Откровенный укор. Мда... Как она, интересно, это себе представляет? Валеран начал терять терпение: конечно, сложно представить, как может измениться девушка, с которой ты расстался, когда она была совсем молоденькой, но сейчас он всерьёз заподозрил, что мозгов у Джилли за годы не прибавилось.

— Я писал и звонил Дэвиду, — резко ответил он, решив поставить точку во всех недомолвках.

Валеран успел подумать, что фойе концертного зала — не лучшее место для таких объяснений. Подумать-то — успел, но не успел остановиться. В следующие пять минут, внутренне горячась, срывая на своей невольной собеседнице накопившееся за сегодняшний вечер раздражение, но сохраняя внешнее спокойствие, он наконец высказал ей по пунктам всё, что накопилось.
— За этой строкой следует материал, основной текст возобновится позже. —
-- ==== Sys2Proof/Laws/State.lean ====
section
/-! SUPPORT. What each update of the registers and of memory leaves alone: one lemma per field per update. -/

namespace Sys2Proof.Machine
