theorem Keeps.pwrMeasure : ∀ vin feedA feedB vr vext pin chg, Keeps.Statement (.pwrMeasure vin feedA feedB vr vext pin chg) :=
  fun _ _ _ _ _ _ _ => fun _ _ => execPwrMeasure_kept Kept.refl

theorem Keeps.rstInRelease : Keeps.Statement .rstInRelease :=
  fun _ _ => execRstInRelease_kept Kept.refl

theorem Keeps.foxSrcRead : ∀ who, Keeps.Statement (.foxSrcRead who) :=
  fun _ => fun _ _ => execFoxSrcRead_kept Kept.refl

theorem Keeps.canBusIdle : ∀ n, Keeps.Statement (.canBusIdle n) :=
  fun _ => fun _ _ => execCanBusIdle_kept Kept.refl

theorem Keeps.canBusError : ∀ n tx eight, Keeps.Statement (.canBusError n tx eight) :=
  fun _ _ _ => fun _ _ => execCanBusError_kept Kept.refl

theorem Keeps.frameForward : ∀ port frame residence good, Keeps.Statement (.frameForward port frame residence good) :=
  fun _ _ _ _ => fun _ _ => execFrameForward_kept Kept.refl

theorem Keeps.learnedEntryAgeOut : ∀ mac vid, Keeps.Statement (.learnedEntryAgeOut mac vid) :=
  fun _ _ => fun _ _ => execLearnedEntryAgeOut_kept Kept.refl

theorem Keeps.transitFrameDrop : ∀ p2, Keeps.Statement (.transitFrameDrop p2) :=
  fun _ => fun _ _ => execTransitFrameDrop_kept Kept.refl

theorem Keeps.pathDelayMeasurement : ∀ p2 delay, Keeps.Statement (.pathDelayMeasurement p2 delay) :=
  fun _ _ => fun _ _ => execPathDelayMeasurement_kept Kept.refl

theorem Keeps.canAllocationEnd : ∀ n buf started, Keeps.Statement (.canAllocationEnd n buf started) :=
  fun _ _ _ => fun _ _ => execCanAllocationEnd_kept Kept.refl

theorem Keeps.partitionClearDone : ∀ part, Keeps.Statement (.partitionClearDone part) :=
  fun _ => fun _ _ => execPartitionClearDone_kept Kept.refl

end Sys2Proof.Laws
end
Она могла подождать. Два года — не такой уж большой срок. Это верно, общаться он не мог, любой контакт с ней был ему запрещён, но — всего пара лет, и Дэвид ничего уже не смог бы сделать. А как она поступила? Кто был первый — тот самый Роджер? Как быстро она забыла Валерана после их расставания?

А ведь он из-за неё друга потерял! ...Нет, двоих, потому что если Дэвид сам вычеркнул его из своей жизни, то с Саймоном уже Валеран на долгие годы свёл встречи к нулю. Друзья, будущее, самоуважение — список продолжить? «Твой отец был прав: я — голову потерял, пока ты всего лишь „расширяла горизонты“, солнечный дождик». Нет, перекладывать на неё вину за собственную глупость он не собирается. А вот то, что «всё в порядке» не написал ей ни разу — пусть простит, но нарушать распоряжение суда в его планы на тот период не входило. Мерсер крепко держал его за горло, да и, будем честны сегодня, он сам не сильно возражал. Были причины. А теперь про неё и него — ещё раз. «Передай ей, что я по ней скучаю», — это он Дэвиду повторял постоянно, что ей было непонятно?

— Всего два года, крошич, — он выдохнул и поймал на себе обеспокоенный взгляд Грега. — Чёрт бы тебя побрал, всего два года... А ты решила выйти замуж...

— Я? За кого? — Джиллиан смотрела на него почти с ужасом.

На них стали оборачиваться, и у Валерана возникло желание закончить этот разговор как можно скорее.

— Откуда я знаю? Дэвид мне личные данные везунчика не сообщал.

— Дэвид тебе сказал, что я выхожу замуж?

Валеран, в ходе всего своего монолога избегавший сталкиваться с ней взглядом, наконец посмотрел прямо в глаза.

— И Дэвид тебе ничего не рассказал о моей беременности?

Опять за своё. Чего она...?

— Подожди... Какое распоряжение суда?

— А ты не знаешь?

— Я сейчас поняла, что очень многого не знаю. Вы, большие мальчики, забыли меня посвятить в перипетии ваших жизней. И в то, что касалось моей жизни — видимо, тоже. Ты, например, мог поговорить со мной, когда случилась та история с файлом на Коппса, но предпочёл думать, что я — молоденькая и глупенькая, да, Валеран? Дэвид решил, что для меня самое лучшее — больше никогда о тебе не слышать, и никакие ваши разговоры при мне не упоминал — по той же причине. Саймон... спасал меня, как мог. Он меня спросил как-то, надо было меня так «спасать» или нет? Каждый тянул на себя, как псы — пойманного кролика.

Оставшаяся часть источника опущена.